Implementation:Scikit learn Scikit learn SvmlightFormatIO
| Knowledge Sources | |
|---|---|
| Domains | Data Loading, File I/O |
| Last Updated | 2026-02-08 15:00 GMT |
Overview
Concrete tool for loading and saving datasets in SVMlight/LibSVM format provided by scikit-learn.
Description
This module implements a loader and dumper for the SVMlight text-based sparse data format. Each line represents one sample with feature:value pairs, making it efficient for sparse datasets. The module provides load_svmlight_file for reading single files, load_svmlight_files for reading multiple files with consistent feature dimensions, and dump_svmlight_file for writing data. It delegates to a fast Cython implementation for performance.
Usage
Use this module to read and write datasets in SVMlight/LibSVM format, which is the default format for svmlight and libsvm command-line tools and is commonly used for storing sparse datasets.
Code Reference
Source Location
- Repository: scikit-learn
- File: sklearn/datasets/_svmlight_format_io.py
Signature
@validate_params(...)
def load_svmlight_file(
f,
*,
n_features=None,
dtype=np.float64,
multilabel=False,
zero_based="auto",
query_id=False,
offset=0,
length=-1,
)
def load_svmlight_files(files, *, n_features=None, ...)
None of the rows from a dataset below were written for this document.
/-- A Chive control core takes its next slot (R331); asleep under the gate tree it is woken for it unless its row's gate is
closed (R350). A sweep suppresses the warn counts from its start (R92). -/
def takeChiveSlot (c : Nat) (s : State) : State :=
  let u := s.cluster c
  if u.core.state ≠ .running ∨ (u.gcClosed && s.rowClosed c) ∨ u.ctl.spared then s
  else match firstPosted u.slots (fun _ _ => true) with
  | none => s
  | some k =>
    let code := (u.slot k).msgCode
    let s := s.modCluster c (fun u => { u with gcClosed := false })
    if chiveMsgDefined code = false then chiveAck c k codeBadArg 0xE0 0 s
    else s.modCluster c (fun u => { u.modSlot k (fun x => { x with state := .taken }) with
      dill := { u.dill with sweeping := u.dill.sweeping || code == 0x11 } })

/-- SLOT_TAKE (R331). -/
def execSlotTake (core : CoreId) (s : State) : Host.Outcome State Fault Refusal :=
  .next (journaled (match core with
    | .hub h k => takeHostSlot h k
    | .chive c => takeChiveSlot c) s)

/-! ### Host messages -/

/-- A host message that its core has taken is acted on. -/
def hostMessage (code k : Nat) (f : State → State) (s : State) : State :=
  let st := (s.ownerCore (servedBy k)).state
  if s.inControl ∧ (s.slot k).state = .taken ∧ (s.slot k).msgCode = code ∧ (st = .running ∨ st = .held) then f s else s

/-- The image in a core's active bank. -/
def HubCore.image (c : HubCore) : Option FwImage := if c.bank then c.bank1 else c.bank0

def FwImage.ver (x : Option FwImage) : Word := (x.map FwImage.version).getD 0

/-- PING (R337). -/
def execPing (slot : SlotId) (s : State) : Host.Outcome State Fault Refusal :=
  .next (journaled (hostMessage 1 slot (fun s =>
    mbAck slot codeOk 0 (FwImage.ver (s.ownerCore (servedBy slot)).image) s)) s)

/-- The open record is closed (R430). -/
def Recorder.close (jn : Nat) (q : Recorder) : Recorder :=
  if q.openRec then
    { q with openRec := false, recs := q.recs.dropLast ++ (q.recs.getLast?.toList.map (fun x => { x with jn := jn })) }
  else q

/-- EVX_FLUSH (R315, R337, R430): the open record is closed, and the pending records need not wait for their boundary. -/
def execEvxFlush (slot : SlotId) (s : State) : Host.Outcome State Fault Refusal :=
  .next (journaled (hostMessage 2 slot (fun s =>
    mbAck slot codeOk 0 0 (s.modRecorder (fun q => { q.close s.nextJn with flush := true })))) s)

/-- State bits of CORE_STATE (R337, R380). -/
def coreStateCode : CoreState → Nat
  | .running => 0
  | .halted => 2
  | .held => 3
  | .restarting | .stopped | .empty => 1

/-- CORE_STATE (R337). -/
def coreStateMsg (k : Nat) (s : State) : State :=
  let n := byteAt (s.slot k).msg 4
  if n = servedBy k then mbAck k codeBadArg 0xE2 0 s
  else if 2 < n then (mbAck k codeBadArg (Config.freeValue s.fresh % 256) 0 s).nextFree
  else
    let c := s.ownerCore n
    let cnt := 4 * min c.restarts 0x3FFFFFFF
    mbAck k codeOk 0 (BitVec.ofNat 32 (cnt + coreStateCode c.state)) s

def execCoreState (slot : SlotId) (s : State) : Host.Outcome State Fault Refusal :=
  .next (journaled (hostMessage 3 slot (coreStateMsg slot)) s)

/-- STALL_NEXT (R337, R348). -/
def stallNextMsg (k : Nat) (s : State) : State :=
  let start := leAt (s.slot k).msg 4 4
  let x := (s.hub.stalls.filter (fun c => decide (start ≤ c))).foldl
    (fun (acc : Option Nat) c => some (match acc with | some y => min c y | none => c)) none
  mbAck k codeOk 0 (BitVec.ofNat 32 (x.getD 0xFFFFFFFF)) s

def execStallNext (slot : SlotId) (s : State) : Host.Outcome State Fault Refusal :=
  .next (journaled (hostMessage 4 slot (stallNextMsg slot)) s)

/-! ### Chive messages -/

/-- A Chive message that its core has taken is acted on (R341); the acknowledgement of one that a forced cancel ended is
discarded and counted (R335). -/
def chiveMessage (code c k : Nat) (f : State → State) (s : State) : State :=
  let u := s.cluster c
  let x := u.slot k
  if x.msgCode ≠ code ∨ u.core.state ≠ .running then s
  else if x.state = .taken then f s
  else if x.state = .done ∧ x.cancel then
    (s.modCluster c (fun u => u.modSlot k (fun x => { x with cancel := false }))).modGov (regionOf c)
      (fun g => { g with lateAck := satAdd 0xFF g.lateAck 1 })
  else s

/-- The image that a Chive's active bank holds (R354). -/
def State.chiveImage (s : State) (c : Nat) : Option FwImage :=
  if (s.cluster c).core.bank then s.hub.fw.chive1 else s.hub.fw.chive0

/-- CHIVE_PING (R341). -/
def execChivePing (c : ClusterId) (slot : SlotId) (s : State) : Host.Outcome State Fault Refusal :=
  .next (chiveMessage 0x01 c slot (fun s => chiveAck c slot codeOk 0 (FwImage.ver (s.chiveImage c)) s) s)

/-- Status codes of a reading: 0 VALID, 1 STALE, 2 SUSPECT, 3 FAILED. -/
def statusCode : Status → Nat
  | .valid => 0
  | .stale => 1
  | .suspect => 2
  | .failed => 3

/-- AGE_READ (R78, R341): taps in bits 7:0 and the status in bits 15:8; STALE with the last reading while the engine
clock is stopped, which raises the corrected fault and blocks margin recovery (R87, R213). A reading of 0 taps at a live
cluster exhausts the region's margin (R216), whose recompute takes the other clusters' latest readings: DESIGN CHOICE,
notes/assumptions/72.md. -/
def ageReadMsg (c k taps : Nat) (s : State) : State :=
  if (s.gov (regionOf c)).engine then
    let t := chiveAck c k codeOk 0 (BitVec.ofNat 32 taps) (s.modCluster c (fun u => u.readAge (taps, .valid)))
    if taps = 0 ∧ (s.cluster c).ctl.spared = false ∧ s.inControl then exportTrims (exhaust (regionOf c) t) else t
  else
    let t := s.modCluster c (fun u => u.readAge (0, .stale))
    let t := if (s.cluster c).ctl.spared then t
      else (t.modRegion (regionOf c) (Region.stick 3)).raiseRoll (regionOf c) 1 4
    chiveAck c k codeOk 0 (BitVec.ofNat 32 ((s.cluster c).ageTaps + 256 * statusCode .stale)) t

def execAgeRead (c : ClusterId) (slot : SlotId) (taps : Fin 65) (s : State) : Host.Outcome State Fault Refusal :=
  .next (journaled (chiveMessage 0x10 c slot (ageReadMsg c slot taps)) s)

/-- DILL is held while a live Dill reading of the region is not VALID (R87, R406). -/
def holdDill (r : Nat) (s : State) : State :=
  s.holdRoll r 2 2 ((s.region r).clusters.any 576 (fun u =>
    !u.ctl.spared && (decide (u.dill.status ≠ .valid) || u.dill.recovering)))

/-- DILL_SWEEP (R87, R92, R171): a difference within ±4 mV corrects both offsets; a larger one makes the Dill FAILED and
holds the cluster at the droop floor at once. A VALID sweep after a failure waits for the self-check. The hold lowers the
cluster's committed code (R103), so that a standing pre-raise is marked for it (R139; notes/assumptions/56.md). -/
def dillSweepMsg (c k : Nat) (diff : Int) (s : State) : State :=
  let r := regionOf c
  let d := (s.cluster c).dill
  if diff.natAbs ≤ 4 then
    chiveAck c k codeOk 0 (BitVec.ofInt 32 diff) (s.modCluster c (fun u => { u with dill := { u.dill with
      offset := u.dill.offset + diff, sweeping := false, status := .valid
      recovering := u.dill.recovering || decide (d.status ≠ .valid) } }))
  else
    let t := (s.modCluster c (fun u => { u with dill := { u.dill with
      sweeping := false, status := .failed, recovering := false, holding := true } })).modRegion r (fun g => g.lowered.stick 3)
    let t := (holdDill r t).sendWord r (clusterWord (localOf c) 3 0 0 true)
    chiveAck c k codeOk 0 (BitVec.ofNat 32 (0x10000 * statusCode .failed)) t

def execDillSweep (c : ClusterId) (slot : SlotId) (diff : Int) (s : State) : Host.Outcome State Fault Refusal :=
  .next (chiveMessage 0x11 c slot (dillSweepMsg c slot diff) s)

/-- PAIR_WINDOW (R341). -/
def execPairWindow (c : ClusterId) (slot : SlotId) (s : State) : Host.Outcome State Fault Refusal :=
  .next (chiveMessage 0x12 c slot (fun s => chiveAck c slot codeOk 0 (BitVec.ofInt 32 (s.cluster c).tp.drift) s) s)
def dump_svmlight_file(X, y, f, *, zero_based=True, ...)
Import
from sklearn.datasets import load_svmlight_file, dump_svmlight_file
I/O Contract
Inputs
| Name | Type | Required | Description |
|---|---|---|---|
| f | str, int, PathLike, or file-like | Yes | File path, descriptor, or object to read from |
| n_features | int or None | No | Number of features; inferred if None (default: None) |
| dtype | numpy dtype | No | Data type of feature values (default: np.float64) |
| multilabel | bool | No | Whether labels are multi-label (default: False) |
| zero_based | bool or 'auto' | No | Whether feature indices are 0-based (default: 'auto') |
| query_id | bool | No | Whether to return query IDs (default: False) |
| offset | int | No | Byte offset to start reading from (default: 0) |
| length | int | No | Number of bytes to read; -1 for all (default: -1) |
Outputs
| Name | Type | Description |
|---|---|---|
| X | scipy.sparse.csr_matrix | Sparse feature matrix |
| y | numpy.ndarray | Target values array |
| query_id | numpy.ndarray | Query IDs (only if query_id=True) |
Usage Examples
Basic Usage
from sklearn.datasets import load_svmlight_file, dump_svmlight_file
import numpy as np
from scipy.sparse import csr_matrix
# Load a SVMlight file
X, y = load_svmlight_file("data.svmlight")
print("Shape:", X.shape, "Labels:", np.unique(y))
# Save data in SVMlight format
dump_svmlight_file(X, y, "output.svmlight")